Counting iterations in Newton-Raphson's method

Question

I'm working in a simple program that calculates the root of any given function using Newton-Raphson's method. In this program I have to print the found root and the number of iterations made. The program itself is fine, I can find the root of any given function but I can't count properly the number of iterations. It is always 5 over the max. number of iterations or 1 less than it. Here's the code in C++:

#include <iostream>
#include <math.h>
#include <stdlib.h>

using namespace std;

double f(float x)
{
  double function1;
  function1 = exp(x)- 4*pow(x,2); // given function
  return function1;
}

double derivative(float x)
{
  double derivative1;
  derivative1 = exp(x) - 8*x; // derivative of given function
  return derivative1;
}


void newtonMethod(double x0, double error, int N)
{
  double xNext, xPrevious, root;
  int k;

  xPrevious = x0;

  for(int i = 0; i < N || f(xNext) > error; i++)
  {
    xNext = xPrevious - (f(xPrevious)/derivative(xPrevious)); // calculates the next value of x
    xPrevious = xNext;
    root = xNext;
    k = i;
}
cout << endl;
cout << "Iterations made: " << k << endl;
cout << endl;
cout << endl;
cout << endl;
cout << "Root is:  " << root << endl;


}

int main()
{
  double x0, error;
  int N; // max. number of iterations you can do
  cout << "Enter x0: ";
  cin >> x0;
  cout << "Enter the error: ";
  cin >> error;
  cout << "Enter the max. number of iterations: ";
  cin >> N;
  newtonMethod(x0, error, N);
 }

And I'm pretty sure the error is in this piece of code:

;i < N || f(xNext) > error;

If I run this program and put N = 100, it shows the right root but it prints "Iterations made = 99" but this is wrong. What do I do to print the right number of iterations made? For example, for the function in the program above (e^x - 4x²) it should stop in the fourth iteration if I enter x0 = 0.5 and error = 0.0001. How to fix it?

Answer 1

To answer your question, which was why the following piece of code does not work:

;i < N || f(xNext) > error;

It is simply because that, in a for loop condition, it is a continuing condition that is evaluated, and not a stopping condition. In the above piece of code, what you are telling the compiler is: continue the loop as long as either i < N is true or f(xNext) > error is true. Therefore, when you input x0 = 0.5, error = 0.0001 and N = 100, what the loop does is that it will not stop until both criteria are false, i.e. when i reaches N AND the tolerance in f(x) is smaller than error.

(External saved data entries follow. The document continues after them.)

/-- What the withdrawal check of R127 makes of a COMMITTED frame that has lost its field, in a running station. A FILL
frame is STAGED again when each of its references still matches an OWED entry and no candidate is more urgent than its
lead, unless it is not eligible then and something else is admitted (R138); otherwise it is withdrawn and building runs,
and no frame names a reference that did not match. A DRAIN frame is STAGED again when each of its items is still listed
at its sequence and every listed item is carried; a SOLICIT frame when the pending solicit is the one it carries and no
item is listed. Withdrawn, they give way to a DRAIN frame of the list, if it holds any item, and no frame carries the
unlisted item or the other solicit. -/
def State.checkedAtLoss (s t : State) : Prop :=
  ∀ f, s.sel.stage = some { frame := f, cond := .committed } → s.running = true →
    (∀ lead rest probe, f.payload = .fill (lead :: rest) probe → s.role = .bin →
      ((∀ c ∈ lead :: rest, ∃ e ∈ s.table,
          e.report.binId = c.report.binId ∧ e.report.seq = c.report.seq ∧ e.owing = .owed) →
        (∀ e ∈ s.table, e.owing = .owed → e.placed = .unplaced → lead.report.cls ≤ e.report.cls) →
        (s.eligible f = true ∨ (∀ e ∈ s.table, ¬ s.mayFill e) →
          t.sel.stage = some { frame := f, cond := .staged }) ∧
        (s.eligible f = false → (∃ e ∈ s.table, s.mayFill e) → t.stageRebuilt)) ∧
      (∀ c ∈ lead :: rest,
        (∀ e ∈ s.table, e.report.binId = c.report.binId → e.report.seq = c.report.seq → e.owing ≠ .owed) →
        t.stageRebuilt ∧ ∀ g ∈ t.sel.frames, (c.report.binId, c.report.seq) ∉ g.refs) ∧
      ((∃ e ∈ s.table, e.owing = .owed ∧ e.placed = .unplaced ∧ e.report.cls < lead.report.cls) → t.stageRebuilt)) ∧
    (∀ items, f.payload = .drain items → s.role = .gateway → s.mon.standing ≠ .mute →
      ((∀ i ∈ items, ∃ x ∈ s.gw.drainList, (x.binId, x.seq) = i) → (∀ x ∈ s.gw.drainList, s.sel.announces x) →
        t.sel.stage = some { frame := f, cond := .staged }) ∧
      (∀ i ∈ items, (∀ x ∈ s.gw.drainList, (x.binId, x.seq) ≠ i) →
        ∀ g ∈ t.sel.frames, ∀ items', g.payload = .drain items' → i ∉ items') ∧
      ((∃ i ∈ items, ∀ x ∈ s.gw.drainList, (x.binId, x.seq) ≠ i) ∨ (∃ x ∈ s.gw.drainList, ¬ s.sel.announces x) →
        t.stagesDrains)) ∧
    ∀ target n, f.payload = .solicit target n → s.role = .gateway → s.mon.standing ≠ .mute →
      ((∃ p, s.gw.solicit = some p ∧ p.serial = n) → s.gw.drainList = [] →
        t.sel.stage = some { frame := f, cond := .staged }) ∧
      ((∀ p, s.gw.solicit = some p → p.serial ≠ n) →
        ∀ g ∈ t.sel.frames, ∀ target', g.payload ≠ .solicit target' n) ∧
      t.stagesDrains

/-- The bin agrees with the target wherever the mask holds 0 (R45). -/
def Target.addresses (t : Target) (b : BinId) : Prop :=
  ∀ i < 24, t.mask.getLsbD i = false → b.getLsbD i = t.binId.getLsbD i

/-- The entry may be evicted for a newcomer of this origin, read from R93. -/
def State.mayEvict (s : State) (newcomer : Origin) (e : Entry) : Prop :=
  e.origin ≠ .own ∧ e.placed = .unplaced ∧ ¬ (e.origin = .home ∧ s.cfg.homeGuard = true ∧ newcomer = .passing) ∧
    ¬ (s.isGateway = true ∧ e.report.binId ∈ s.gw.queue)

/-- The order of R94 at second `now`: state, then larger class number, then larger age, then larger bin id. -/
def evictsFirst (now : Nat) (a b : Entry) : Prop :=
  a.owing.evictionRank < b.owing.evictionRank ∨ a.owing = b.owing ∧
    (b.report.cls < a.report.cls ∨ a.report.cls = b.report.cls ∧
      (currentAge b.rxAge b.rxTime now < currentAge a.rxAge a.rxTime now ∨
        currentAge a.rxAge a.rxTime now = currentAge b.rxAge b.rxTime now ∧
          b.report.binId.toNat < a.report.binId.toNat))

/-- The step to `t` has taken in an own report of this class: the notices `raised` are raised, no insert is refused, and
the new entry preempts (R74, R129). -/
def State.tookOwn (s t : State) (raised : FlagSet) (cls : Urgency) : Prop :=
  t.port.flags = s.port.flags ||| raised ∧ t.refusals = s.refusals ∧ s.preemptedBy t cls

/-- In the step to `t` the own report is stored: in the OWN entry's position, the uncommitted frame of that entry withdrawn,
or with no OWN entry in the lowest FREE position, or with none FREE in that of the one entry first in eviction order. The
entries of other bins change by `change` (R74, R92 to R94, R128). -/
def State.storesOwn (s t : State) (change : Entry → Entry) (raised : FlagSet) (r : Report) : Prop :=
  (∀ own, s.holds s.cfg.stationId own →
    s.tookOwn t raised r.cls ∧ (own.report.seq ≠ r.seq → s.withdrawsFrameOf t own) ∧
      samePlacesAside t.table (s.table.map (fun e =>
        if e.report.binId = s.cfg.stationId then ownAt e.position r s.clock else change e))) ∧
  (tableWf s.table → (∀ e ∈ s.table, e.report.binId ≠ s.cfg.stationId) →
    (∀ p, lowestFreeIs s.table p →
      s.tookOwn t raised r.cls ∧ addsOne (ownAt p r s.clock) (s.table.map change) t.table) ∧
    ((∀ p < 128, ∃ e ∈ s.table, e.position = p) → ∀ v ∈ s.table, s.mayEvict .own v →
      (∀ w ∈ s.table, s.mayEvict .own w → w ≠ v → evictsFirst s.clock v w) →
      s.tookOwn t raised r.cls ∧ samePlacesAside t.table (s.table.map (fun e =>
        if e.position = v.position then ownAt v.position r s.clock else change e))))

/-- Selection order, read from R124. -/
def selectsFirst (a b : Entry) : Prop :=
  a.report.cls < b.report.cls ∨ a.report.cls = b.report.cls ∧
    (a.origin = .own ∧ b.origin ≠ .own ∨ (a.origin = .own ↔ b.origin = .own) ∧
      (a.report.ttf < b.report.ttf ∨ a.report.ttf = b.report.ttf ∧
        (a.hops < b.hops ∨ a.hops = b.hops ∧ a.report.binId.toNat < b.report.binId.toNat)))

/-- The engine back in AWAKE with CARRIER at this level, nothing on air, and linger restarted in the bin role (R6). -/
def State.awakeAgain (s : State) (carrier : Bool) (e : Engine) : Engine :=
  { e with
    state := .awake, listen := none, carrier := carrier, idleGap := 0, onAir := none,
    watch := { running := carrier, plain := 0, recognised := false }, radioEn := true, key := false, txd := none,
    linger := if s.role = .bin then some s.cfg.linger else e.linger,
    lingerExpired := if s.role = .bin then false else e.lingerExpired }

/-- The merge step in hand is to apply this drain item. -/
def State.hearsItem (s : State) (m : Merging) (i : RxItem) : Prop :=
  s.pair.merging = some m ∧ ∃ is, m.frame.parts = .drain is ∧ is[m.cursor]? = some i

/-! ### The frame on air, read from R12 to R16, R44 and R49 to R54 -/

/-- The bits of a list of bytes in the order they are sent, most significant first (R12). -/
def airBits (bs : List Byte) : List Bool := bs.flatMap (fun x => (List.range 8).map (fun i => x.getLsbD (7 - i)))

/-- One data bit into the CRC register, read from R16. -/
def crcStep (register : BitVec 16) (bit : Bool) : BitVec 16 :=
  if register.getLsbD 15 = bit then register <<< 1 else (register <<< 1) ^^^ 0x8BB7

/-- The CRC of body bytes: the register, preset to 0xFFFF, after all their bits, inverted (R16). -/
def crcOf (body : List Byte) : BitVec 16 := ~~~(airBits body).foldl crcStep 0xFFFF

/-- The bits SENDING puts on the channel: the opening mark, the stuffed body, a pad of 0 when that ends in a 1, and the
closing mark (R12, R13). -/
def channelBits (body : List Byte) : List Bool :=
  [true, true, true, true, true, true, false, false] ++ (stuff Run.start (airBits body)).1 ++
    (if (stuff Run.start (airBits body)).1.getLast? = some true then [false] else []) ++
    [true, true, true, true, true, true, false, false]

Now, the solution is simply to swap the || operator to && operator. Like this:

i < N && f(xNext) > error;

but then, your xNext is not initialized. Because that your xNext and xPrevious are equal at the end of each loop, I would simply put xPrevious instead. In addition, as @Rathat has written, evaluating your tolerance in f(x) should take its absolute value, so:

i < N && abs(f(xPrevious)) > error;

Finally, you should output the number of iterations as k + 1 since you started with i = 0.

This should solve your problem.

Answer 2

thanks for all the answers. I found out what's wrong besides the logic behind the for condition that @yuxiangDev explained very well. Despite @RatHat code being totally right the error was in the math.h library I was using. I tried with <cmath> and it worked really well! lol.